Nuchem Klajnerman

né le 25 octobre 1906 à Jasien (Pologne)

 

Je vais essayer de vous parler de mon père, que j'ai peu connu. Je suis né en 1936.

Le peu que j'en sais, je l'ai appris par ma mère et par ses amis, et j'ai un peu reconstitué sa vie par la lecture de ses papiers.

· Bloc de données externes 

/-- A data access at an address that is not valid ends the tick in Memory, with Writeback's commit alone done. -/
theorem step_of_memory_fault {s : CoreState xlen} {i : Instr} (hs : s.ticking) (hW : s.NoHaltCommit)
    (hlive : s.mLatch.hasInsn = true) (hi : s.mLatch.instr = some i) (hmem : isMemoryInstr i = true)
    (hbad : s.validAddress s.mLatch.memoryAddress = false) :
    ∃ t : CoreState xlen, step ⟨_, s⟩ = .next ⟨_, t⟩ ∧
      FaultReported .dataAddressOutOfRange 1 .mem 4 s.mLatch.pc s t ∧ t.mLatch = s.mLatch ∧ t.eLatch = s.eLatch ∧
      KeepsMemory s t ∧ KeepsFlags s t ∧ t.byp = s.byp := by
  obtain ⟨a, ha, hrun, hfront, ⟨hdmem, hM, hin⟩, hE, hflags, hbyp⟩ := afterWriteback_goesOn hs hW
  have hbad' : (a.atStage .mem).validAddress (a.atStage .mem).mLatch.memoryAddress = false := by
    rw [CoreState.validAddress_congr (s := s) (by simp [hin]), CoreState.atStage_mLatch, hM, hbad]
  have hfault : afterMemory s =
      .next ⟨_, (a.atStage .mem).raiseFault .dataAddressOutOfRange .mem s.mLatch.pc⟩ := by
    rw [afterMemory, andThen_running ha hrun,
      memoryStage_of_instr (i := i) rfl (by simp [hM, hlive]) (by simp [hM, hi]), mem_of_invalidAddress hmem hbad',
      CoreState.atStage_mLatch, hM]
  exact ⟨_, step_of_memory_stopped hs hfault nofun, (hfront.atStage .mem).faultReported .., hM, hE,
    fun _ => congrArg (Memory.read · _) hdmem, hflags, hbyp⟩

/-! ## The oldest fault is in Execute -/

/-- A tick that goes on from Memory has left `PC`, `F` and the bypass values alone, and `M` empty. -/
theorem afterMemory_front {s b : CoreState xlen} (h : afterMemory s = .next ⟨_, b⟩) (hrun : b.status = .running) :
    KeepsFetch s b ∧ b.byp = s.byp ∧ b.mLatch.hasInsn = false := by
  obtain ⟨a, ha, ⟨hstop, rfl⟩ | ⟨_, hb⟩⟩ := andThen_cases (afterWriteback_answers_next s) h
  · exact absurd hrun hstop
  obtain ⟨-, -, -, hpc, hbyp, hF, -⟩ := writebackStage_frame rfl ha
  obtain ⟨-, -, -, hbyp', -, -, hpc', hF', -, -, -, -, -, -, ⟨_, hempty⟩ | hfault⟩ := memoryStage_frame rfl hb
  · exact ⟨⟨hpc'.trans hpc, hF'.trans hF⟩, hbyp'.trans hbyp, hempty⟩
  · nomatch hrun.symm.trans hfault

/-- A DIV by 0 ends the tick in Execute, with nothing written after Memory. -/
theorem step_of_execute_fault {s : CoreState xlen} {rd rs1 rs2 : RegIndex} (hs : s.ticking) (hW : s.NoHaltCommit)
    (hM : s.NoMemoryFault) (hlive : s.eLatch.hasInsn = true) (hi : s.eLatch.instr = some (.div rd rs1 rs2))
    (h0 : s.eLatch.rs2Value = 0) :
    ∃ t : CoreState xlen, step ⟨_, s⟩ = .next ⟨_, t⟩ ∧ FaultReported .divideByZero 3 .ex 3 s.eLatch.pc s t ∧
      t.mLatch.hasInsn = false ∧ t.eLatch = s.eLatch ∧ KeepsFlags s t ∧ t.byp = s.byp := by
  obtain ⟨b, hb, hgo⟩ := afterMemory_goesOn hs hW hM
  obtain ⟨hfetch, hbyp, hempty⟩ := afterMemory_front hb hgo.running
  have hfault : afterExecute s = .next ⟨_, (b.atStage .ex).raiseFault .divideByZero .ex s.eLatch.pc⟩ := by
    rw [afterExecute, andThen_running hb hgo.running,
      executeStage_of_instr (i := .div rd rs1 rs2) rfl (by simp [hgo.eLatch, hlive]) (by simp [hgo.eLatch, hi]),
      ex_div_by_zero rd rs1 rs2 (by simp [hgo.eLatch, h0]), CoreState.atStage_eLatch, hgo.eLatch]
  have hfront : KeepsFront s b := ⟨hgo.dLatch, hfetch, hgo.clock⟩
  exact ⟨_, step_of_execute_stopped hs hfault nofun, (hfront.atStage .ex).faultReported .., hempty, hgo.eLatch,
    hgo.flags, hbyp⟩

/-! ## The oldest fault is in Decode -/

theorem CoreState.ExecuteGoesOn.congr {s u : CoreState xlen} (h : s.ExecuteGoesOn) (hE : u.eLatch = s.eLatch)
    (hflags : KeepsFlags s u) : u.ExecuteGoesOn := by
  intro hlive i hi
  rw [hE] at hlive hi ⊢
  rw [takenTarget_congr hflags]
  exact h hlive i hi

/-- The tick from `s` has gone through Execute without a redirect and left `c`: Decode finds its record, and `E` empty. -/
structure CoreState.ReachesDecode (s c : CoreState xlen) : Prop where
  running : c.status = .running
  inputs : c.inputs = s.inputs
  front : KeepsFront s c
  eEmpty : c.eLatch.hasInsn = false
  pending : ∀ r, Bank.get c.sb r = true → Bank.get s.sb r = true
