-- ==== Sys2Proof/Laws/Ops.lean ====
section
/-! SUPPORT. One lemma per shared operation: everything it can do. -/

namespace Sys2Proof.Machine

variable (s : State)

/-! ### Registers, memory, pixels: what a read sees after a write -/

theorem State.getV_setV (x q : RegIdx) (b : Byte) : (s.setV x b).getV q = if q = x then b else s.getV q := by
  simp only [State.getV, State.setV, Vector.getElem_set, Fin.ext_iff, eq_comm]

@[simp] theorem State.getV_setV_same (x : RegIdx) (b : Byte) : (s.setV x b).getV x = b := by
  simp [State.getV_setV]

theorem State.getV_writeFlagged (x q : RegIdx) (b : Byte) (f : Bool) :
    (s.writeFlagged x b f).getV q = if q = x then b else if q = vF then flagByte f else s.getV q := by
  simp [State.writeFlagged, State.getV_setV]

theorem State.readByte_writeByte (a q : Addr) (b : Byte) :
    (s.writeByte a b).readByte q = if q = a then b else s.readByte q := by
  simp only [State.readByte, State.writeByte, State.setMem, Memory.read_write, BitVec.toNat_inj]

theorem State.writeByte_wf {s : State} (a : Addr) (b : Byte) (h : s.mem.wf = true) :
    (s.writeByte a b).mem.wf = true := by
  simpa using Memory.wf_write b h a.isLt

theorem FrameBuffer.pixel_setPixel (fb : FrameBuffer) (r q : Fin 32) (c d : Fin 64) (p : Bool) :
    FrameBuffer.pixel (FrameBuffer.setPixel fb r c p) q d
      = if q = r ∧ d = c then p else FrameBuffer.pixel fb q d := by
  simp only [FrameBuffer.pixel, FrameBuffer.setPixel, Vector.getElem_set, Fin.ext_iff]
  by_cases hr : r.val = q.val
  · by_cases hc : c.val = d.val <;> simp [hr, hc, eq_comm]
  · simp [hr, Ne.symm hr]

@[simp] theorem FrameBuffer.pixel_blank (r : Fin 32) (c : Fin 64) :
    FrameBuffer.pixel FrameBuffer.blank r c = false := by
  simp [FrameBuffer.pixel, FrameBuffer.blank]

/-- A word written is fetched back, at any address, the top of memory included (20_memory.md R32, R43). -/
theorem State.fetch16_writeWord (a : Addr) (w : Word) : (s.writeWord a w).fetch16 a = w := by
  have hne : a ≠ a + 1#12 := by bv_omega
  simp only [State.fetch16, State.writeWord, State.readByte_writeByte, if_true, if_neg hne,
    wordOfBytes_bytesOfWord]

/-! ### The call stack -/

/-- A push succeeds exactly when the stack is not full. -/
theorem State.push_of_room (a : Addr) (h : s.sp.val < 16) :
    s.push a = some ((s.setSlot ⟨s.sp.val, h⟩ a).setSp ⟨s.sp.val + 1, by omega⟩) := by
  simp [State.push, h]

theorem State.push_full (a : Addr) (h : s.sp.val = 16) : s.push a = none := by
  simp [State.push, h]

/-- A pop succeeds exactly when the stack is not empty, and clears no slot. -/
theorem State.pop_of_held (h : 0 < s.sp.val) :
    s.pop = some (s.setSp ⟨s.sp.val - 1, by omega⟩, s.stack[s.sp.val - 1]'(by omega)) := by
  simp [State.pop, h]

theorem State.pop_empty (h : s.sp.val = 0) : s.pop = none := by
  simp [State.pop, h]

/-! ### The sound timer -/

/-- `writeSt` sets ST and appends at most one edge. -/
theorem State.writeSt_cases (b : Byte) :
    (s.st = 0#8 ∧ b ≠ 0#8 ∧ s.writeSt b = (s.setSt b).emitTone .start)
    ∨ (s.st ≠ 0#8 ∧ b = 0#8 ∧ s.writeSt b = (s.setSt b).emitTone .stop)
    ∨ ((s.st = 0#8 ↔ b = 0#8) ∧ s.writeSt b = s.setSt b) := by
  unfold State.writeSt
  by_cases h1 : s.st = 0#8 <;> by_cases h2 : b = 0#8 <;> simp [h1, h2]

/-! ### How an instruction ends -/

/-- An instruction that completes goes on with its status set, and nothing else. -/
theorem executed_eq : executed s = .next (s.setStatus .executed) := rfl

/-- A diagnostic appends its event, sets the status, and does nothing else (60_exceptions.md R94). -/
theorem raiseDiagnostic_eq (k : DiagKind) (a : Addr) (w : Word) :
    raiseDiagnostic k a w s = .next ((s.emitDiag ⟨k, a, w⟩).setStatus (.diagnosed k)) := rfl

/-- A block puts PC back and sets the status, and nothing else (44_keys_timers.md R90). -/
theorem block_eq : block s = .next ((s.setPc (s.pc - 2#12)).setStatus .blocked) := rfl

end Sys2Proof.Machine
end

Mon père, tailleur d'habits, n'a pas fait son service militaire en Pologne. Il a connu sa femme dans les années 1925-1926 et s'est marié en janvier 1931. Il est parti en France tout de suite après son mariage. Ma mère l'a rejoint en janvier 1932. Ils ont eu une vie heureuse et ont eu deux fils. Ma grand-mère maternelle est venue nous rejoindre à Nancy (Meurthe-et-Moselle) en décembre 1938, pour aider sa fille à la naissance de mon frère, en janvier 1939.

Tout a basculé pour nous à la déclaration de la guerre. Mon père s'est engagé volontaire. Il a été fait prisonnier en juin 1940 à Toul (Meurthe-et-Moselle). En avril 1941, il s'est évadé de Nancy et nous a rejoints à Toulouse où nous étions réfugiés. De Toulouse, nous sommes partis pour Bruguières (Haute-Garonne). Là, mon père fut arrêté par un gendarme français. Il a été travailleur pour le S.T.O. à partir du 30 septembre 1943.

Interné au camp de Caroute l'Avéro (Noé), il fut transféré à Drancy le 23 avril 1944, d'où il fut déporté le 15 mai 1944 dans le convoi n° 73.

Pour le peu que j'en sache, mes parents ont eu, jusqu'à la guerre, une vie heureuse comme tous ceux qui gagnaient relativement bien leur vie, faite de petits riens heureux ou malheureux, mais heureux le plus souvent.

C'est très peu, pour conter la vie d'un homme, mais c'est tout ce qui me reste de mon père.